For many workers, retirement can't come soon enough. You may be yearning for the day you can stop setting the alarm clock and start spending your time however you please, and early retirement may sound like a dream come true.
But that dream can quickly turn into a nightmare if you're not prepared because there's a lot of work that goes into retiring early. It's also not going to be feasible for everyone -- in fact, although half of Americans say they want to retire by age 60, only a third realistically think they can do so, according to a survey from TD Ameritrade.
While retiring early isn't easy, that doesn't mean it's impossible. By following these three steps, you'll be well on your way to ditching that alarm clock forever.
1. Set a savings goal
One of the biggest challenges of early retirement is that you'll need to save more to ensure you have enough cash to last the rest of your life, but you also have less time to build a robust retirement fund. That's why it's crucial to set a savings goal as early as possible to give yourself plenty of time to reach your goal.
How much you need to save will depend on a variety of factors. A few of the most important things to consider, though, are the age you plan to retire, how many years you estimate you'll live in retirement, and the amount you expect to spend each year. Be honest with yourself as you're thinking about the answers to these questions. If you underestimate the amount you'll be spending every year, for example, you may not save enough, and your retirement might be less enjoyable than you'd hoped. Or, if you end up living much longer than you anticipated, you may run out of money long before retirement is over.
Of course, you can't always answer these questions with 100% accuracy. Unexpected expenses will inevitably pop up, and nobody knows exactly how long they'll live. But do your best to come up with as accurate an estimate as possible, because the more thought you put into these questions, the more prepared you'll be.
Once you have all these answers, plug your information into a retirement calculator to see how much you should be trying to save by retirement age. This will be your savings goal.
2. Adjust your budget to save more
Your results from the calculator will not only give you an idea of how much you should save by the time you retire, but also what you need to save every month to achieve that goal. From there, you may need to adjust your budget to find more cash to put toward your retirement fund.
This is often the trickiest part of saving for retirement, and it's even more challenging if you aim to retire early. Depending on how much you have to squirrel away each month, you may need to make some drastic budget cuts. Although that can be overwhelming, try to take it one step at a time.
Begin by tracking your spending so you know exactly where all your money is going. Next, categorize those expenses into different buckets to differentiate the essential costs from the nice-to-have expenses. Try to be as specific as you can, too. For example, rather than lumping all your food costs into one category, break them up into "groceries," "fast food," and "date-night dinners out." You may not be able to slash your spending on groceries, and you might not want to totally eliminate those date-night dinners. But you might be able to avoid fast food, which could save you a good chunk of change.
Comb through each area of your budget to see if you can cut back at least a little in every category. Also, although it may seem counterintuitive, it may be a good idea to continue to splurge on some of your guilty pleasures. Yes, buying that latte every day may not be the best for your wallet. But if it's something you truly enjoy, continuing to spend on the things you love (while still cutting back in other areas) can help you stick to your budget long-term.

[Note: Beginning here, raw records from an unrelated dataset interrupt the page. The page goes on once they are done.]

-- ==== Sys2Proof/Decode.lean ====
section
/-! DEFINITION. Command words (30_encoding): the decoder, total on every 32-bit word and refusing by name, the encoder,
and the opcode table's rows. -/

namespace Sys2Proof

/-- Why a word is illegal (30_encoding R75). The engine answers each with ERR_ILLEGAL (60_exceptions R221). -/
inductive IllegalWord
  /-- (a) OP is unassigned. -/
  | unassignedOp
  /-- (b) a bit of [31:17] is 1. -/
  | reservedBits
  /-- (c) K ≠ 0 and the opcode does not decode K. -/
  | strayK
  /-- (d) CH ≠ 0 and the opcode does not decode CH. -/
  | strayCh
  /-- (e) AUTO = 1 and the opcode does not decode AUTO. -/
  | strayAuto
deriving DecidableEq, Repr

/-- Field OP, bits [7:0] (30_encoding R70). -/
def fieldOp (w : Word) : BitVec 8 := w.extractLsb' 0 8
/-- Field K, bits [11:8]. -/
def fieldK (w : Word) : BitVec 4 := w.extractLsb' 8 4
/-- Field CH, bits [15:12]. -/
def fieldCh (w : Word) : BitVec 4 := w.extractLsb' 12 4
/-- Field AUTO, bit 16. -/
def fieldAuto (w : Word) : Bool := w.getLsbD 16
/-- The reserved bits [31:17]. -/
def fieldReserved (w : Word) : BitVec 15 := w.extractLsb' 17 15

/-- The opcode's command with the fields of the word in it, legal or not: which commands decode which field is R71's
table. -/
def decodeOp (w : Word) : Option Instr :=
  match (fieldOp w).toNat with
  | 0x01 => some .cfgCommit
  | 0x10 => some .qIcount
  | 0x11 => some .qBps
  | 0x12 => some .qAnchor
  | 0x13 => some .qIsfiller
  | 0x14 => some .qTosymbol
  | 0x20 => some .bytes2bits
  | 0x21 => some .bits2bytes
  | 0x22 => some (.bits2syms (fieldK w))
  | 0x23 => some (.syms2bits (fieldK w) (fieldAuto w))
  | 0x30 => some .fecEnc
  | 0x31 => some .fecDec
  | 0x40 => some (.layout (fieldCh w))
  | 0x41 => some (.extract (fieldCh w))
  | 0x50 => some .plan
  | _ => none

/-- Field K is decoded only for BITS2SYMS and SYMS2BITS (30_encoding R72). -/
def Instr.decodesK : Instr → Bool
  | .bits2syms _ | .syms2bits _ _ => true
  | .cfgCommit | .qIcount | .qBps | .qAnchor | .qIsfiller | .qTosymbol | .bytes2bits | .bits2bytes
  | .fecEnc | .fecDec | .layout _ | .extract _ | .plan => false

/-- Field CH is decoded only for LAYOUT and EXTRACT (30_encoding R73). -/
def Instr.decodesCh : Instr → Bool
  | .layout _ | .extract _ => true
  | .cfgCommit | .qIcount | .qBps | .qAnchor | .qIsfiller | .qTosymbol | .bytes2bits | .bits2bytes
  | .bits2syms _ | .syms2bits _ _ | .fecEnc | .fecDec | .plan => false

/-- Field AUTO is decoded only for SYMS2BITS (30_encoding R74). -/
def Instr.decodesAuto : Instr → Bool
  | .syms2bits _ _ => true
  | .cfgCommit | .qIcount | .qBps | .qAnchor | .qIsfiller | .qTosymbol | .bytes2bits | .bits2bytes
  | .bits2syms _ | .fecEnc | .fecDec | .layout _ | .extract _ | .plan => false

/-- The decoder (30_encoding R75, R77). Which reason is named where several hold is of no effect: every one of them is
ERR_ILLEGAL. -/
def decode (w : Word) : Except IllegalWord Instr :=
  match decodeOp w with
  | none => .error .unassignedOp
  | some i =>
    if fieldReserved w ≠ 0 then .error .reservedBits
    else if fieldK w ≠ 0 ∧ i.decodesK = false then .error .strayK
    else if fieldCh w ≠ 0 ∧ i.decodesCh = false then .error .strayCh
    else if fieldAuto w = true ∧ i.decodesAuto = false then .error .strayAuto
    else .ok i

/-- The opcode of a command (30_encoding R71). -/
def Instr.opcode : Instr → BitVec 8
  | .cfgCommit => 0x01
  | .qIcount => 0x10
  | .qBps => 0x11
  | .qAnchor => 0x12
  | .qIsfiller => 0x13
  | .qTosymbol => 0x14
  | .bytes2bits => 0x20
  | .bits2bytes => 0x21
  | .bits2syms _ => 0x22
  | .syms2bits _ _ => 0x23
  | .fecEnc => 0x30
  | .fecDec => 0x31
  | .layout _ => 0x40
  | .extract _ => 0x41
  | .plan => 0x50

/-- The command word with the given fields: `OP | K<<8 | C<<12 | AUTO<<16` (30_encoding R70, R78). -/
def packWord (auto : Bool) (ch k : BitVec 4) (op : BitVec 8) : Word :=
  op.setWidth 32 ||| k.setWidth 32 <<< 8 ||| ch.setWidth 32 <<< 12 ||| (BitVec.ofBool auto).setWidth 32 <<< 16

/-- The command word of a command; a field the command does not decode is 0 (30_encoding R70). -/
def encode (i : Instr) : Word :=
  match i with
  | .bits2syms k => packWord false 0 k i.opcode
  | .syms2bits k auto => packWord auto 0 k i.opcode
  | .layout ch => packWord false ch 0 i.opcode
  | .extract ch => packWord false ch 0 i.opcode
  | .cfgCommit | .qIcount | .qBps | .qAnchor | .qIsfiller | .qTosymbol | .bytes2bits | .bits2bytes
  | .fecEnc | .fecDec | .plan => packWord false 0 0 i.opcode

/-- A command's row of opcode_table.json: its mask and its match. -/
def Instr.tableRow : Instr → Word × Word
  | .cfgCommit => (0xFFFFFFFF, 0x00000001)
  | .qIcount => (0xFFFFFFFF, 0x00000010)
  | .qBps => (0xFFFFFFFF, 0x00000011)
  | .qAnchor => (0xFFFFFFFF, 0x00000012)
  | .qIsfiller => (0xFFFFFFFF, 0x00000013)
  | .qTosymbol => (0xFFFFFFFF, 0x00000014)
  | .bytes2bits => (0xFFFFFFFF, 0x00000020)
  | .bits2bytes => (0xFFFFFFFF, 0x00000021)
  | .bits2syms _ => (0xFFFFF0FF, 0x00000022)
  | .syms2bits _ _ => (0xFFFEF0FF, 0x00000023)
  | .fecEnc => (0xFFFFFFFF, 0x00000030)
  | .fecDec => (0xFFFFFFFF, 0x00000031)
  | .layout _ => (0xFFFF0FFF, 0x00000040)
  | .extract _ => (0xFFFF0FFF, 0x00000041)
  | .plan => (0xFFFFFFFF, 0x00000050)

/-- The host's question about one table row: what the decoder reads from an instruction whose bits are `w`. A command is
one 32-bit word written to CMD, so nothing is laid out in memory (assumption 9). -/
def decodeTableWord (nbits w : Nat) : Option Instr :=
  match decode (BitVec.ofNat 32 (w % 2 ^ nbits)) with
  | .ok i => some i
  | .error _ => none

end Sys2Proof
end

3. Don't forget about how early retirement will affect Medicare and Social Security
Medicare and Social Security are designed for workers who retire at the traditional retirement age, which means that if you retire early, you may not be able to take advantage of these services right away.

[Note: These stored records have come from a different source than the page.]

-- ==== Sys2Proof/Machine/State.lean ====
section
/-! DEFINITION. The state of the block and of its host, as plain data (10_state, 20_memory R50, 70_reset_and_hazards R255),
and the state after reset. -/

namespace Sys2Proof.Machine

/-- The error codes of 60_exceptions R220; the codes 8 to 15 are reserved and never produced. -/
inductive ErrCode
  | none | illegal | config | operand | range | format | capacity | domain
deriving DecidableEq, Repr

/-- The fields of STATUS (10_state R32); the reserved bits hold nothing and read 0 (`Status.toWord`). -/
structure Status where
  busy : Bool
  cfgValid : Bool
  allCorr : Bool
  omitted : Bool
  short : Bool
  ambig : Bool
  err : ErrCode
deriving DecidableEq, Repr

/-- The staged configuration registers CFG_* (10_state R21 to R25). CFG_SPCG is hard-wired and has no storage (R26). -/
structure Staged where
  l : BitVec 8
  filler : BitVec 8
  ratio : Word
  maxWarn : Word
  minDim : Word
deriving DecidableEq, Repr

/-- The active configuration registers ACT_* (10_state R27, R28). -/
structure Active where
  l : BitVec 8
  filler : BitVec 8
  ratio : Word
  maxWarn : Word
  minDim : Word
  icount : BitVec 8
  bps : BitVec 3
deriving DecidableEq, Repr

/-- The 24 registers of the register map (10_state R39). -/
inductive Reg
  | cfgL | cfgFiller | cfgRatio | cfgMaxwarn | cfgMindim | cfgSpcg
  | actL | actFiller | actRatio | actMaxwarn | actMindim | actIcount | actBps
  | cmd | a0 | a1 | a2 | a3 | a4 | r0 | r1 | r2 | r3 | status
deriving DecidableEq, Repr

/-- DMEM: the written bytes, strictly rising by address; an address not listed is UNWRITTEN (20_memory R51). -/
abbrev Memory := List Host.Cell

/-- One interaction of the host with the block (70_reset_and_hazards R255). `wait` is the polling loop of 30_encoding R79.
A register access carries its width in bits and its byte offset, so that the protocol violations of 10_state R20 can be
expressed. -/
inductive HostOp
  | regRead (width offset : Nat)
  | regWrite (width offset : Nat) (v : Word)
  | memRead (addr : Nat)
  | memWrite (addr : Nat) (b : Byte)
  | wait
  | reset
deriving DecidableEq, Repr

/-- The two agents of 00_scope R3. -/
inductive Agent
  | host | engine
deriving DecidableEq, Repr

/-- What the host gets back from a read (70_reset_and_hazards R255). -/
inductive Reply
  | reg (v : Word)
  | mem (b : Byte)
deriving DecidableEq, Repr

/-- Why the machine stops with a fault. -/
inductive Fault
  /-- A read of a DMEM byte never written since reset, under UNWRITTEN_READ = fault (20_memory R51). Raised by every
  command and host read of DMEM. Safe: the spec calls it a fault of the model. -/
  | unwrittenRead (addr : Nat)
  /-- A host register access whose width is not 32 bits (70_reset_and_hazards R258). Raised by the host port. Safe. -/
  | regWidth (width : Nat)
  /-- A host register access at a misaligned offset (R258). Raised by the host port. Safe. -/
  | regMisaligned (offset : Nat)
  /-- A host register access at an offset not in the map (R258). Raised by the host port. Safe. -/
  | regUnmapped (offset : Nat)
  /-- A host register write while BUSY = 1 (R258). Raised by the host port. Safe. -/
  | regWriteBusy
  /-- A host DMEM access while BUSY = 1 (R258). Raised by the host port. Safe. -/
  | dmemBusy
  /-- A host DMEM access at an address ≥ DMEM_SIZE (R258). Raised by the host port. Safe. -/
  | dmemOutOfRange (addr : Nat)
deriving DecidableEq, Repr

/-- Why the model gives no meaning. -/
inductive Refusal
  /-- A command with no meaning yet. Raised by no arm of `exec`: every command of the opcode table has its meaning. Safe. -/
  | notModelled (mnemonic : String)
deriving DecidableEq, Repr

/-- The whole state. The fields from `hostOps` on are the model's own (assumptions 1, 2, 5, 8). -/
structure State where
  /-- The hardware parameters (00_scope R8); no step changes them (assumption 4). -/
  params : Params
  /-- CFG_L, CFG_FILLER, CFG_RATIO, CFG_MAXWARN, CFG_MINDIM. -/
  cfg : Staged
  /-- ACT_L to ACT_BPS. -/
  act : Active
  /-- CMD (10_state R29). -/
  cmd : Word
  /-- The operand registers A0 to A4 (10_state R30). -/
  a0 : Word
  a1 : Word
  a2 : Word
  a3 : Word
  a4 : Word
  /-- The result registers R0 to R3 (10_state R31). -/
  r0 : Word
  r1 : Word
  r2 : Word
  r3 : Word
  /-- STATUS (10_state R32). -/
  status : Status
  /-- DMEM (20_memory R50). -/
  dmem : Memory
  /-- The host's coming interactions, in its program order. DESIGN CHOICE (assumption 1). -/
  hostOps : List HostOp
  /-- Who moves next at each step in which both agents are enabled; the engine once it is empty. DESIGN CHOICE
  (assumption 2). -/
  turns : List Agent
  /-- What the host has got back, oldest first. DESIGN CHOICE (assumption 8). -/
  replies : List Reply
  /-- How many free values have been drawn. DESIGN CHOICE (assumption 5). -/
  draws : Nat
deriving DecidableEq, Repr

/-- What a step or a meaning answers. -/
abbrev Result := Host.Outcome State Fault Refusal

/-- The state after reset of a block with the given parameters (70_reset_and_hazards R250; 10_state R39): every register
0, DMEM unwritten, no host interaction placed. -/
def State.resetWith (p : Params) : State where
  params := p
  cfg := { l := 0, filler := 0, ratio := 0, maxWarn := 0, minDim := 0 }
  act := { l := 0, filler := 0, ratio := 0, maxWarn := 0, minDim := 0, icount := 0, bps := 0 }
  cmd := 0
  a0 := 0
  a1 := 0
  a2 := 0
  a3 := 0
  a4 := 0
  r0 := 0
  r1 := 0
  r2 := 0
  r3 := 0
  status := { busy := false, cfgValid := false, allCorr := false, omitted := false, short := false,
              ambig := false, err := .none }
  dmem := []
  hostOps := []
  turns := []
  replies := []
  draws := 0

/-- The state after reset, with the default parameters of 00_scope R8. -/
def State.reset : State := State.resetWith Params.default

end Sys2Proof.Machine
end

You won't be eligible to enroll in Medicare until age 65, so if you choose to retire before that, you'll need to find another source of health insurance in the meantime. You may end up needing to buy insurance on your own, which could potentially get very expensive very quickly -- especially if you're enrolling in family coverage. Because you could end up paying far more for insurance in retirement than you did while you were working, it's extra important to make sure you're budgeting for this expense.
You also cannot begin claiming Social Security benefits until at least age 62, so early retirees will need to survive at least a few years making ends meet without help from those monthly checks. In addition, if you file for benefits as soon as you can at age 62, you'll receive smaller checks compared to if you'd waited until your full retirement age (FRA) to claim. In fact, if you have a FRA of 67 and you claim at 62, your checks will be reduced by 30% for the rest of your life. If you plan to retire early, consider how much you'll be relying on Social Security to decide whether you should claim as early as possible or hold off a few more years to earn bigger checks.
Retiring early may be one of the best decisions you ever make, but it's important to do your research and create a plan. The more prepared you are going into retirement, the more enjoyable your senior years will be.